Available records:
/-- Register tables, part 7. -/
def regDefs7 : List RegDef := [
  { id := .hueDemotedSlice, base := 0x240080, dims := [(0x100, 256)], rw := 0x0, w1c := 0xFFFF, w1s := 0x0,
    wo := 0x0, rsv := 0xFFFFFFFFFFFF0000, reset := 0x0 },
  { id := .hueBytesHbm, base := 0x300800, dims := [(0x10000, 8), (0x100, 2), (0x8, 16)], rw := 0x0, w1c := 0x0, w1s := 0x0,
    wo := 0x0, rsv := 0x0, reset := 0x0 },
  { id := .hueDemotedHbm, base := 0x300880, dims := [(0x10000, 8), (0x100, 2)], rw := 0x0, w1c := 0xFFFF, w1s := 0x0,
    wo := 0x0, rsv := 0xFFFFFFFFFFFF0000, reset := 0x0 },
  { id := .hueBytesMover, base := 0x301100, dims := [(0x10000, 8), (0x8, 16)], rw := 0x0, w1c := 0x0, w1s := 0x0,
    wo := 0x0, rsv := 0x0, reset := 0x0 },
  { id := .hueDemotedMover, base := 0x301180, dims := [(0x10000, 8)], rw := 0x0, w1c := 0xFFFF, w1s := 0x0,
    wo := 0x0, rsv := 0xFFFFFFFFFFFF0000, reset := 0x0 },
  { id := .hueBytesXtx, base := 0x308400, dims := [(0x10000, 8), (0x1000, 8), (0x8, 16)], rw := 0x0, w1c := 0x0, w1s := 0x0,
    wo := 0x0, rsv := 0x0, reset := 0x0 },
  { id := .hueDemotedXtx, base := 0x308480, dims := [(0x10000, 8), (0x1000, 8)], rw := 0x0, w1c := 0xFFFF, w1s := 0x0,
    wo := 0x0, rsv := 0xFFFFFFFFFFFF0000, reset := 0x0 },
  { id := .hueBytesXrx, base := 0x308500, dims := [(0x10000, 8), (0x1000, 8), (0x8, 16)], rw := 0x0, w1c := 0x0, w1s := 0x0,
    wo := 0x0, rsv := 0x0, reset := 0x0 },
  { id := .hueDemotedXrx, base := 0x308580, dims := [(0x10000, 8), (0x1000, 8)], rw := 0x0, w1c := 0xFFFF, w1s := 0x0,
    wo := 0x0, rsv := 0xFFFFFFFFFFFF0000, reset := 0x0 },
  { id := .hueBytesHost, base := 0x5200, dims := [(0x8, 16)], rw := 0x0, w1c := 0x0, w1s := 0x0,
    wo := 0x0, rsv := 0x0, reset := 0x0 },
  { id := .hueDemotedHost, base := 0x5280, dims := [], rw := 0x0, w1c := 0xFFFF, w1s := 0x0,
    wo := 0x0, rsv := 0xFFFFFFFFFFFF0000, reset := 0x0 },
  { id := .pwrSnap, base := 0x9200, dims := [(0x8, 24)], rw := 0x0, w1c := 0x0, w1s := 0x0,
    wo := 0x0, rsv := 0xFF, reset := 0x0 },
  { id := .thermStackSnap, base := 0x18200, dims := [(0x8, 16)], rw := 0x0, w1c := 0xFFF8000, w1s := 0x0,
    wo := 0x0, rsv := 0x70F8, reset := 0x0 },
  { id := .thermRindSnap, base := 0x18300, dims := [(0x8, 8)], rw := 0x0, w1c := 0xF000, w1s := 0x0,
    wo := 0x0, rsv := 0xFF, reset := 0x0 },
  { id := .thermTileSnap, base := 0x19000, dims := [(0x8, 256)], rw := 0x0, w1c := 0xFF8000, w1s := 0x0,
    wo := 0x0, rsv := 0x700F, reset := 0x0 },
  { id := .telemSeq, base := 0x9018, dims := [], rw := 0x0, w1c := 0x0, w1s := 0x0,
    wo := 0x0, rsv := 0x0, reset := 0x0 }]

Exercise brief:
Write out exactly the lines from the one with "id := .hueDemotedXrx, base" through the end of the records above, both ends included, and leave out all other lines.

Response area:
  { id := .hueDemotedXrx, base := 0x308580, dims := [(0x10000, 8), (0x1000, 8)], rw := 0x0, w1c := 0xFFFF, w1s := 0x0,
    wo := 0x0, rsv := 0xFFFFFFFFFFFF0000, reset := 0x0 },
  { id := .hueBytesHost, base := 0x5200, dims := [(0x8, 16)], rw := 0x0, w1c := 0x0, w1s := 0x0,
    wo := 0x0, rsv := 0x0, reset := 0x0 },
  { id := .hueDemotedHost, base := 0x5280, dims := [], rw := 0x0, w1c := 0xFFFF, w1s := 0x0,
    wo := 0x0, rsv := 0xFFFFFFFFFFFF0000, reset := 0x0 },
  { id := .pwrSnap, base := 0x9200, dims := [(0x8, 24)], rw := 0x0, w1c := 0x0, w1s := 0x0,
    wo := 0x0, rsv := 0xFF, reset := 0x0 },
  { id := .thermStackSnap, base := 0x18200, dims := [(0x8, 16)], rw := 0x0, w1c := 0xFFF8000, w1s := 0x0,
    wo := 0x0, rsv := 0x70F8, reset := 0x0 },
  { id := .thermRindSnap, base := 0x18300, dims := [(0x8, 8)], rw := 0x0, w1c := 0xF000, w1s := 0x0,
    wo := 0x0, rsv := 0xFF, reset := 0x0 },
  { id := .thermTileSnap, base := 0x19000, dims := [(0x8, 256)], rw := 0x0, w1c := 0xFF8000, w1s := 0x0,
    wo := 0x0, rsv := 0x700F, reset := 0x0 },
  { id := .telemSeq, base := 0x9018, dims := [], rw := 0x0, w1c := 0x0, w1s := 0x0,
    wo := 0x0, rsv := 0x0, reset := 0x0 }]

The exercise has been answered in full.